She has a beautifully unique name, but for reasons I couldn’t begin to explain, I called her “Petunia.” She moved in halfway through my first year of teaching with scars on her heart that I would sometimes see evidence of even if I never knew the cause. But more than any of my other third graders, she shared my sense of humor and we enjoyed playful banter during our time learning together. Her name was mentioned many times over dinner along with the other students who brought joy to my days and who made that year so special to me. At the end of the year, she wrote me a little card, in the way that third graders do sometimes, and she signed it, “Betunia,” having misunderstood my nickname for her this whole time.
She kept in touch in the years since, this beautiful flower of a child. With her easy smile and gentle heart she would stop by my classroom to say hello, share a hug and catch me up on what she was doing. Sometimes months would go by between visits, sometimes years, but I only needed to say, “Guess who stopped by today?” and my husband would know from the smile on my face that I had seen “Petunia” again.
Yesterday, she sent me another email, catching me up briefly on her life. A college senior now, majoring in a well-suited field of psychology, I have no doubt the positive impact she will have on people however she chooses to apply that degree. In her update, she shared that she had proudly bought her first car, including a picture of her beside it, and telling me that she named the car, “Betunia.”
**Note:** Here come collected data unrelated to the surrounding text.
-- ==== Sys2Proof/Decode.lean ====
section
/-! DEFINITION. Decoding (30_encoding.md R80 to R95): from a word and the construction parameters to an instruction, or
to the rejection "unknown opcode" with the opcode named; and the encoder, its inverse on canonical words (R97). -/

namespace Sys2Proof

/-- The primary opcode, `ir[15:12]` (R82, R84). -/
def opField (w : Word) : BitVec 4 := w.extractLsb' 12 4

/-- The secondary opcode, `ir[3:0]` (R84). -/
def sopField (w : Word) : BitVec 4 := w.extractLsb' 0 4

/-- The 8-bit constant, address or target, `ir[7:0]` (R82, R83, R87). -/
def kField (w : Word) : BitVec 8 := w.extractLsb' 0 8

/-- The 12-bit address or target, `ir[11:0]` (R86). -/
def aField (w : Word) : BitVec 12 := w.extractLsb' 0 12

/-- A 2-bit register field as an index of the register file: always 0 to 3 (R28). -/
def regIndex (f : BitVec 2) : RegIdx := ⟨f.toNat, Nat.lt_trans f.isLt (by decide)⟩

/-- The register field `ir[11:10]` (R85, R87). -/
def rdField (w : Word) : RegIdx := regIndex (w.extractLsb' 10 2)

/-- The register field `ir[9:8]` (R85). -/
def rsField (w : Word) : RegIdx := regIndex (w.extractLsb' 8 2)

/-- The primary opcode that selects the secondary space: `1111b` (R84). -/
def extOpcode : BitVec 4 := 0xF

/-- Why a word is no instruction: its opcode, or pair of opcodes, has no row in `OPMAP`. `sop` is present exactly when
the variant is REG and the primary opcode is the extension value (R93, R242). -/
structure UnknownOpcode where
  op  : BitVec 4
  sop : Option (BitVec 4)
deriving DecidableEq, Repr

/-- The row of a 16-entry table. -/
def rowOf {α : Type} (table : Vector (Option α) 16) (op : BitVec 4) : Option α := table[op.toNat]'op.isLt

/-- The row of the accumulator variant: `JUMPC` is there only with `ACC_HAS_JUMPC` (R90, R172). -/
def accRow (cfg : Config) (op : BitVec 4) : Option AccOp :=
  match rowOf cfg.opmap.acc op with
  | some .jumpc => if cfg.accHasJumpc then some .jumpc else none
  | row => row

/-- The fields of an ACC word, cut by the instruction's mode: A-IMM or A-ABS (R82, R83). Bits 11:8 take no part (R95). -/
def accInstr (op : AccOp) (w : Word) : Instr :=
  match op with
  | .move => .accMove (kField w)
  | .add => .accAdd (kField w)
  | .sub => .accSub (kField w)
  | .and => .accAnd (kField w)
  | .load => .accLoad (kField w)
  | .store => .accStore (kField w)
  | .addm => .accAddm (kField w)
  | .subm => .accSubm (kField w)
  | .jumpu => .accJumpu (kField w)
  | .jumpz => .accJumpz (kField w)
  | .jumpnz => .accJumpnz (kField w)
  | .jumpc => .accJumpc (kField w)

/-- The fields of a REG word, cut by the instruction's mode: R-IMM, R-ABS or R-REG (R84 to R87). The unused bits take
no part (R95). -/
def regInstr (op : RegOp) (w : Word) : Instr :=
  match op with
  | .moveI => .regMoveI (rdField w) (kField w)
  | .addI => .regAddI (rdField w) (kField w)
  | .subI => .regSubI (rdField w) (kField w)
  | .andI => .regAndI (rdField w) (kField w)
  | .load => .regLoad (aField w)
  | .store => .regStore (aField w)
  | .addm => .regAddm (aField w)
  | .subm => .regSubm (aField w)
  | .jumpu => .regJumpu (aField w)
  | .jumpz => .regJumpz (aField w)
  | .jumpnz => .regJumpnz (aField w)
  | .jumpc => .regJumpc (aField w)
  | .call => .regCall (aField w)
  | .orI => .regOrI (rdField w) (kField w)
  | .xop1 => .regXop1
  | .move => .regMove (rdField w) (rsField w)
  | .loadInd => .regLoadInd (rdField w) (rsField w)
  | .storeInd => .regStoreInd (rdField w) (rsField w)
  | .rol => .regRol (rdField w)
  | .ror => .regRor (rdField w)
  | .add => .regAdd (rdField w) (rsField w)
  | .sub => .regSub (rdField w) (rsField w)
  | .and => .regAnd (rdField w) (rsField w)
  | .or => .regOr (rdField w) (rsField w)
  | .xor => .regXor (rdField w) (rsField w)
  | .asl => .regAsl (rdField w)
  | .xop2 => .regXop2
  | .xop3 => .regXop3
  | .xop4 => .regXop4
  | .xop5 => .regXop5
  | .ret => .regRet

/-- An ACC word (R82, R90, R93). -/
def decodeAcc (cfg : Config) (w : Word) : Except UnknownOpcode Instr :=
  match accRow cfg (opField w) with
  | some op => .ok (accInstr op w)
  | none => .error ⟨opField w, none⟩

/-- A REG word (R84, R91, R92, R93). -/
def decodeReg (cfg : Config) (w : Word) : Except UnknownOpcode Instr :=
  if opField w = extOpcode then
    match rowOf cfg.opmap.secondary (sopField w) with
    | some op => .ok (regInstr op w)
    | none => .error ⟨opField w, some (sopField w)⟩
  else
    match rowOf cfg.opmap.primary (opField w) with
    | some op => .ok (regInstr op w)
    | none => .error ⟨opField w, none⟩

/-- "Decode is a function of `ir` and `ARCH` alone" (R80), under the parameter `OPMAP` (R8). -/
def decode (cfg : Config) (w : Word) : Except UnknownOpcode Instr :=
  match cfg.arch with
  | .acc => decodeAcc cfg w
  | .reg => decodeReg cfg w

/-- The decoder under the spec's default parameters for the REG variant, the variant of `State.reset` (log 2), on the
lowest `nbits` bits of `w`. -/
def decodeTableWord (nbits w : Nat) : Option Instr :=
  match decode (Config.default .reg) (BitVec.ofNat 16 (w % 2 ^ nbits)) with
  | .ok i => some i
  | .error _ => none

/-- Formats A-IMM and A-ABS: opcode, zeros, 8-bit operand (R82, R83, R97). -/
def encodeAcc (op : BitVec 4) (k : BitVec 8) : Word := op ++ (0 : BitVec 4) ++ k

/-- Format R-ABS: opcode, 12-bit address (R86, R97). -/
def encodeAbs (op : BitVec 4) (a : BitVec 12) : Word := op ++ a

/-- Format R-IMM: opcode, `rd`, zeros, 8-bit constant (R87, R97). -/
def encodeImm (op : BitVec 4) (rd : RegIdx) (k : BitVec 8) : Word :=
  op ++ BitVec.ofNat 2 rd.val ++ (0 : BitVec 2) ++ k

/-- Format R-REG: the extension value, `rd`, `rs`, zeros, secondary opcode (R85, R97). -/
def encodeReg (sop : BitVec 4) (rd rs : RegIdx) : Word :=
  extOpcode ++ BitVec.ofNat 2 rd.val ++ BitVec.ofNat 2 rs.val ++ (0 : BitVec 4) ++ sop

/-- The canonical word of an instruction, by its row of opcode_table.json: `match` bits set, each argument in its field,
unused bits zero (R97). -/
def encode : Instr → Word
  | .accMove k => encodeAcc 0x0 k
  | .accAdd k => encodeAcc 0x1 k
  | .accSub k => encodeAcc 0x2 k
  | .accAnd k => encodeAcc 0x3 k
  | .accLoad a => encodeAcc 0x4 a
  | .accStore a => encodeAcc 0x5 a
  | .accAddm a => encodeAcc 0x6 a
  | .accSubm a => encodeAcc 0x7 a
  | .accJumpu a => encodeAcc 0x8 a
  | .accJumpz a => encodeAcc 0x9 a
  | .accJumpnz a => encodeAcc 0xA a
  | .accJumpc a => encodeAcc 0xB a
  | .regMoveI rd k => encodeImm 0x0 rd k
  | .regAddI rd k => encodeImm 0x1 rd k
  | .regSubI rd k => encodeImm 0x2 rd k
  | .regAndI rd k => encodeImm 0x3 rd k
  | .regLoad a => encodeAbs 0x4 a
  | .regStore a => encodeAbs 0x5 a
  | .regAddm a => encodeAbs 0x6 a
  | .regSubm a => encodeAbs 0x7 a
  | .regJumpu a => encodeAbs 0x8 a
  | .regJumpz a => encodeAbs 0x9 a
  | .regJumpnz a => encodeAbs 0xA a
  | .regJumpc a => encodeAbs 0xB a
  | .regCall a => encodeAbs 0xC a
  | .regOrI rd k => encodeImm 0xD rd k
  | .regXop1 => encodeAbs 0xE 0
  | .regMove rd rs => encodeReg 0x0 rd rs
  | .regLoadInd rd rs => encodeReg 0x1 rd rs
  | .regStoreInd rd rs => encodeReg 0x2 rd rs
  | .regRol rd => encodeReg 0x3 rd 0
  | .regRor rd => encodeReg 0x4 rd 0
  | .regAdd rd rs => encodeReg 0x5 rd rs
  | .regSub rd rs => encodeReg 0x6 rd rs
  | .regAnd rd rs => encodeReg 0x7 rd rs
  | .regOr rd rs => encodeReg 0x8 rd rs
  | .regXor rd rs => encodeReg 0x9 rd rs
  | .regAsl rd => encodeReg 0xA rd 0
  | .regXop2 => encodeReg 0xB 0 0
  | .regXop3 => encodeReg 0xC 0 0
  | .regXop4 => encodeReg 0xD 0 0
  | .regXop5 => encodeReg 0xE 0 0
  | .regRet => encodeReg 0xF 0 0

end Sys2Proof
end

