-- ==== Sys2Proof/Machine/State.lean ====
section
/-! DEFINITION. The state of one instance of SimpleCPU (10_state.md R20), as plain data; the reasons a step can stop
(60_exceptions.md R241 to R243); and the state right after reset (R37). The fields after `devices` are the MODEL's own,
not the spec's: an input, the counter of the free value, and outputs. -/

namespace Sys2Proof.Machine

/-- The five ALU flags (R31). -/
structure Flags where
  zero     : Bool
  negative : Bool
  positive : Bool
  carry    : Bool
  overflow : Bool
deriving DecidableEq, Repr

/-- The backing array (R33), as cells in canonical form: word `a` is held in the cells `2 * a` (bits 7:0) and
`2 * a + 1` (bits 15:8). No byte order is observable (R56): log 23. -/
abbrev Memory := List Host.Cell

/-- What an unlisted cell reads as: memory is "zero-initialized beyond the loaded program image" (R33). -/
def Memory.unlisted : BitVec 8 := 0

/-- A device identifier: "any type with equality serves" (R59). -/
abbrev DeviceId := Nat

/-- The name of a hook function of the platform (R62). What the function does is outside the block (R35). -/
abbrev HookId := Nat

/-- The pair of hooks a device registers (R59, R62). -/
structure HookPair where
  onRead  : HookId
  onWrite : HookId
deriving DecidableEq, Repr

/-- The mapping table `MAP`, two tables: address to device identifier, device identifier to hook pair (R34, R59). Both
lists are sorted by key. -/
structure DeviceMap where
  addrs : List (Nat × DeviceId)
  hooks : List (DeviceId × HookPair)
deriving DecidableEq, Repr

/-- What an access is (R74): the fetch of a step, a data read, a data write. -/
inductive AccessKind where
  | fetch
  | read
  | write
deriving DecidableEq, Repr

/-- Where an access went (R74): the backing array, or a device, and then through which of its hooks (R60, R61). -/
inductive Target where
  | backing
  | device (id : DeviceId) (hook : HookId)
deriving DecidableEq, Repr

/-- One event of the history (R74; a host access between steps makes one too, log 30): the access, its address, and the
word read or written. -/
structure Event where
  kind   : AccessKind
  addr   : Nat
  word   : Word
  target : Target
deriving DecidableEq, Repr

/-- What the last step told the host (R111); `none` before the first step. No step reads it: "the core keeps no record
of the outcome". -/
inductive Report where
  | none
  | ok
  | halted
  | fault
deriving DecidableEq, Repr

/-- The state. `cfg` holds the construction-time parameters, which are not state of the block (R21) and which no step
changes (R2): log 1. `acc` is the ACC variant's (R25), `x` the REG variant's (R27). -/
structure State where
  cfg        : Config
  pc         : Word
  ir         : Word
  acc        : Word
  x          : Vector Word 8
  flags      : Flags
  mem        : Memory
  devices    : DeviceMap
  detectHalt : Bool          -- input: `detect_halt` of the next step (R110, R117; log 14)
  draws      : Nat           -- how many device words have been drawn (R60; log 19)
  history    : List Event    -- the accesses made, newest first (R74; log 30)
  report     : Report        -- output: the outcome of the last step (R111; log 15)
  faulted    : Bool          -- the fault mark, which no step clears (R249, D13; log 16)
deriving DecidableEq, Repr

/-- Why the machine stops (R241 to R243), each with what the fault records and with `left`, the state as the step left
it, in which control returns to the host (R240, R248). -/
inductive Fault where
  /-- `BoundsFault(address)` (R241). Raised by the fetch and by the register-indirect LOAD and STORE when the address is
  not below MEMSIZE, and by a host access out of range. Safe: the hardware stops here too. -/
  | bounds (address : Nat) (left : State)
  /-- `UnknownOpcodeFault(op, sop)` (R242). Raised by the decode phase when `OPMAP` has no row. Safe: the hardware stops
  here too. -/
  | unknownOpcode (op : BitVec 4) (sop : Option (BitVec 4)) (left : State)
  /-- `UnimplementedFault(mnemonic)` (R243). Raised by CALL, XOP1 to XOP5 and RET. Safe: the hardware stops here too. -/
  | unimplemented (op : RegOp) (left : State)
  /-- The register-index form of the bounds error (R27, R29). Raised by a host access to a register above 7 only, never
  by a step. Safe: the hardware fails here too. -/
  | registerIndex (index : Nat) (left : State)
deriving DecidableEq, Repr

/-- Why the model gives no meaning. -/
inductive Refusal where
  /-- An instruction without a meaning. Raised by no arm of exec: every instruction has its meaning. Safe. -/
  | notModelled (mnemonic : String)
  /-- `memmap` of an address not below MEMSIZE, which the spec leaves outside the contract (R62, D14, U10). Raised by
  the host operation `State.memmap` only. Safe. -/
  | mappingOutOfBounds (address : Nat)
  /-- `unmap` of an identifier that is not registered, "not stated" (R63, U10). Raised by the host operation
  `State.unmap` only. Safe. -/
  | unknownDevice (id : DeviceId)
  /-- A host access to the accumulator of a REG machine or to a register of an ACC machine, which has none (R20, R25).
  Raised by `hostGet` and `hostSet` only. Safe. -/
  | noSuchRegister
deriving DecidableEq, Repr

/-- The three outcomes of a step over this machine's types. -/
abbrev Result := Host.Outcome State Fault Refusal

/-- Every flag false (R37, D3; log 5). -/
def Flags.cleared : Flags :=
  { zero := false, negative := false, positive := false, carry := false, overflow := false }

/-- The values of R37 for given parameters and an empty image: `pc` at `RESET_PC`, everything else zero, false or
empty. -/
def State.resetWith (cfg : Config) : State :=
  { cfg := cfg, pc := cfg.resetPc, ir := 0, acc := 0, x := #v[0, 0, 0, 0, 0, 0, 0, 0], flags := Flags.cleared,
    mem := [], devices := { addrs := [], hooks := [] }, detectHalt := true, draws := 0, history := [],
    report := .none, faulted := false }

/-- The machine right after reset (R37, R270): the REG variant (log 2) with the default parameters (R8) and an empty
image; `State.construct` of Platform.lean is reset with any parameters and image. -/
def State.reset : State := State.resetWith (Config.default .reg)

end Sys2Proof.Machine
end

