-- ==== Sys2Proof/Machine/Dispatch.lean ====
section
/-! DEFINITION. The execute phase: one arm per instruction, each one call of its meaning (40_cycle.md R119). -/

namespace Sys2Proof.Machine

/-- `Execute(I, args)` with the program-counter update (R110, R114, R119). -/
def exec (i : Instr) (s : State) : Host.Outcome State Fault Refusal :=
  match i with
  | .accMove k => Sys2Proof.Machine.execAccMove k s
  | .accAdd k => Sys2Proof.Machine.execAccAdd k s
  | .accSub k => Sys2Proof.Machine.execAccSub k s
  | .accAnd k => Sys2Proof.Machine.execAccAnd k s
  | .accLoad a => Sys2Proof.Machine.execAccLoad a s
  | .accStore a => Sys2Proof.Machine.execAccStore a s
  | .accAddm a => Sys2Proof.Machine.execAccAddm a s
  | .accSubm a => Sys2Proof.Machine.execAccSubm a s
  | .accJumpu a => Sys2Proof.Machine.execAccJumpu a s
  | .accJumpz a => Sys2Proof.Machine.execAccJumpz a s
  | .accJumpnz a => Sys2Proof.Machine.execAccJumpnz a s
  | .accJumpc a => Sys2Proof.Machine.execAccJumpc a s
  | .regMoveI rd k => Sys2Proof.Machine.execRegMoveI rd k s
  | .regAddI rd k => Sys2Proof.Machine.execRegAddI rd k s
  | .regSubI rd k => Sys2Proof.Machine.execRegSubI rd k s
  | .regAndI rd k => Sys2Proof.Machine.execRegAndI rd k s
  | .regLoad a => Sys2Proof.Machine.execRegLoad a s
  | .regStore a => Sys2Proof.Machine.execRegStore a s
  | .regAddm a => Sys2Proof.Machine.execRegAddm a s
  | .regSubm a => Sys2Proof.Machine.execRegSubm a s
  | .regJumpu a => Sys2Proof.Machine.execRegJumpu a s
  | .regJumpz a => Sys2Proof.Machine.execRegJumpz a s
  | .regJumpnz a => Sys2Proof.Machine.execRegJumpnz a s
  | .regJumpc a => Sys2Proof.Machine.execRegJumpc a s
  | .regCall a => Sys2Proof.Machine.execRegCall a s
  | .regOrI rd k => Sys2Proof.Machine.execRegOrI rd k s
  | .regXop1 => Sys2Proof.Machine.execRegXop1 s
  | .regMove rd rs => Sys2Proof.Machine.execRegMove rd rs s
  | .regLoadInd rd rs => Sys2Proof.Machine.execRegLoadInd rd rs s
  | .regStoreInd rd rs => Sys2Proof.Machine.execRegStoreInd rd rs s
  | .regRol rd => Sys2Proof.Machine.execRegRol rd s
  | .regRor rd => Sys2Proof.Machine.execRegRor rd s
  | .regAdd rd rs => Sys2Proof.Machine.execRegAdd rd rs s
  | .regSub rd rs => Sys2Proof.Machine.execRegSub rd rs s
  | .regAnd rd rs => Sys2Proof.Machine.execRegAnd rd rs s
  | .regOr rd rs => Sys2Proof.Machine.execRegOr rd rs s
  | .regXor rd rs => Sys2Proof.Machine.execRegXor rd rs s
  | .regAsl rd => Sys2Proof.Machine.execRegAsl rd s
  | .regXop2 => Sys2Proof.Machine.execRegXop2 s
  | .regXop3 => Sys2Proof.Machine.execRegXop3 s
  | .regXop4 => Sys2Proof.Machine.execRegXop4 s
  | .regXop5 => Sys2Proof.Machine.execRegXop5 s
  | .regRet => Sys2Proof.Machine.execRegRet s

end Sys2Proof.Machine
end

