-- ==== Sys2Proof/Machine/Platform.lean ====
section
/-! DEFINITION. What the host does between steps (70_reset_and_hazards.md R270, R272, R284; 20_memory.md R62, R63):
construction with an image, `memmap`, `unmap`, and the reading and writing of state. None of it is part of a step. -/

namespace Sys2Proof.Machine

/-- The words of an image in the backing array, upward from an address (R272). -/
def loadFrom (m : Memory) (a : Nat) : List Word → Memory
  | [] => m
  | w :: ws => loadFrom (m.setWord a w) (a + 1) ws

/-- `reset(IMAGE)` (R270): every element at its reset value, the image at address 0 upward, cut to MEMSIZE (R272). -/
def State.construct (cfg : Config) (image : List Word) : State :=
  { State.resetWith cfg with mem := loadFrom [] 0 (image.take (memSize cfg.arch)) }

/-- Every address of the set now maps to the device, whatever it mapped to before (R62). -/
def mapAddrs (id : DeviceId) (addrs : List Nat) (m : List (Nat × DeviceId)) : List (Nat × DeviceId) :=
  addrs.foldl (fun t a => tablePut t a id) m

/-- `memmap(device_id, address_set, on_read, on_write)` (R62). An address out of bounds is outside the contract (D14,
U10). DESIGN CHOICE: a device all of whose addresses are overwritten keeps its hook pair, so that it stays registered and
a later `unmap` of it succeeds; what happens to that pair "is not stated" (log 38). -/
def State.memmap (id : DeviceId) (addrs : List Nat) (h : HookPair) (s : State) : Result :=
  match addrs.find? (fun a => decide (memSize s.cfg.arch ≤ a)) with
  | some a => .refused (.mappingOutOfBounds a)
  | none => .next { s with
      devices := { addrs := mapAddrs id addrs s.devices.addrs, hooks := tablePut s.devices.hooks id h } }

/-- `unmap(device_id)`: "removes all addresses owned by that device and its hook pair" (R63). -/
def State.unmap (id : DeviceId) (s : State) : Result :=
  match tableGet s.devices.hooks id with
  | none => .refused (.unknownDevice id)
  | some _ => .next { s with
      devices := { addrs := s.devices.addrs.filter (fun c => decide (c.2 ≠ id)), hooks := tableErase s.devices.hooks id } }

/-- The host's choice of `detect_halt` for the next step (R117). -/
def State.withDetectHalt (s : State) (b : Bool) : State := { s with detectHalt := b }

/-- What the host may read (R12, R284). DESIGN CHOICE: `MAP` is among it, as R12 and R284 say of every element of R20,
although R20's row of `MAP` names no reader but `MemRead` and `MemWrite` (log 39). -/
inductive HostTarget where
  | pc
  | ir
  | acc
  | reg (index : Nat)
  | flags
  | mem (address : Nat)
  | map
deriving DecidableEq, Repr

/-- What a host read gives. -/
inductive HostValue where
  | word (v : Word)
  | flags (f : Flags)
  | map (m : DeviceMap)
deriving DecidableEq, Repr

/-- What the host may write, with the value, of the element's width (R12, R284). The five flags are one element of R20;
one flag is written by giving the other four as they are. `MAP` is written by `memmap` and `unmap` only (R59). -/
inductive HostWrite where
  | pc (v : Word)
  | ir (v : Word)
  | acc (v : Word)
  | reg (index : Nat) (v : Word)
  | flags (f : Flags)
  | mem (address : Nat) (v : Word)
deriving DecidableEq, Repr

/-- The outcome of a host read: the value and the state after it (a read of a mapped address calls the device), or why
there is none. -/
inductive HostReading where
  | value (v : HostValue) (s : State)
  | fault (r : Fault)
  | refused (r : Refusal)
deriving DecidableEq, Repr

/-- A host read (R284). Memory is read through the router, and the read enters the history as a read (DESIGN CHOICE: R74
names the accesses of steps only, log 30); an index or address out of range is a bounds error, with the
state unchanged. -/
def hostGet (t : HostTarget) (s : State) : HostReading :=
  match t with
  | .pc => .value (.word s.pc) s
  | .ir => .value (.word s.ir) s
  | .acc => match s.cfg.arch with
    | .acc => .value (.word s.acc) s
    | .reg => .refused .noSuchRegister
  | .reg i => match s.cfg.arch with
    | .acc => .refused .noSuchRegister
    | .reg => if h : i < 8 then .value (.word (s.reg ⟨i, h⟩)) s else .fault (.registerIndex i s)
  | .flags => .value (.flags s.flags) s
  | .map => .value (.map s.devices) s
  | .mem a => match memRead .read a s with
    | .error b => .fault (.bounds b s)
    | .ok (w, u) => .value (.word w) u

/-- A host write (R12, R284). Memory is written through the router, and the write enters the history as a write (DESIGN
CHOICE: R74 names the accesses of steps only, log 30); an index or address out of range is a bounds error,
with the state unchanged. The flags are written like any other element, all five at once (log 37). -/
def hostSet (w : HostWrite) (s : State) : Result :=
  match w with
  | .pc v => .next (s.setPc v)
  | .ir v => .next (s.setIr v)
  | .acc v => match s.cfg.arch with
    | .acc => .next (s.setAcc v)
    | .reg => .refused .noSuchRegister
  | .reg i v => match s.cfg.arch with
    | .acc => .refused .noSuchRegister
    | .reg => if h : i < 8 then .next (s.setReg ⟨i, h⟩ v) else .fault (.registerIndex i s)
  | .flags f => .next (s.setFlags f)
  | .mem a v => match memWrite a v s with
    | .error b => .fault (.bounds b s)
    | .ok u => .next u

end Sys2Proof.Machine
end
I sobbed the entire drive home, not just for the wish that I could share that with my husband who would understand instantly what an impact this had on me, but because I’ve been searching for my “why,” searching for my purpose, searching for my reason to stay in teaching or my reason to make a change, and she just handed it to me. Again.
Maya Angelou is credited with very wisely saying, “People may forget what you say. They may forget what you do. But they will never forget how you made them feel.” As teachers, we hear this quote so often it has perhaps lost its impact. Until we turn it around and realize, it’s also how the students make us feel, too.
I don’t have to search for my “why.” I don’t have to wonder what my purpose is. Petunia is why. And every student like her. Because when we pour ourselves, exhaustively, extensively, painfully, tiringly into our students, we will, sometimes, get to see the difference all that effort made on one child’s life. And that is what keeps me teaching.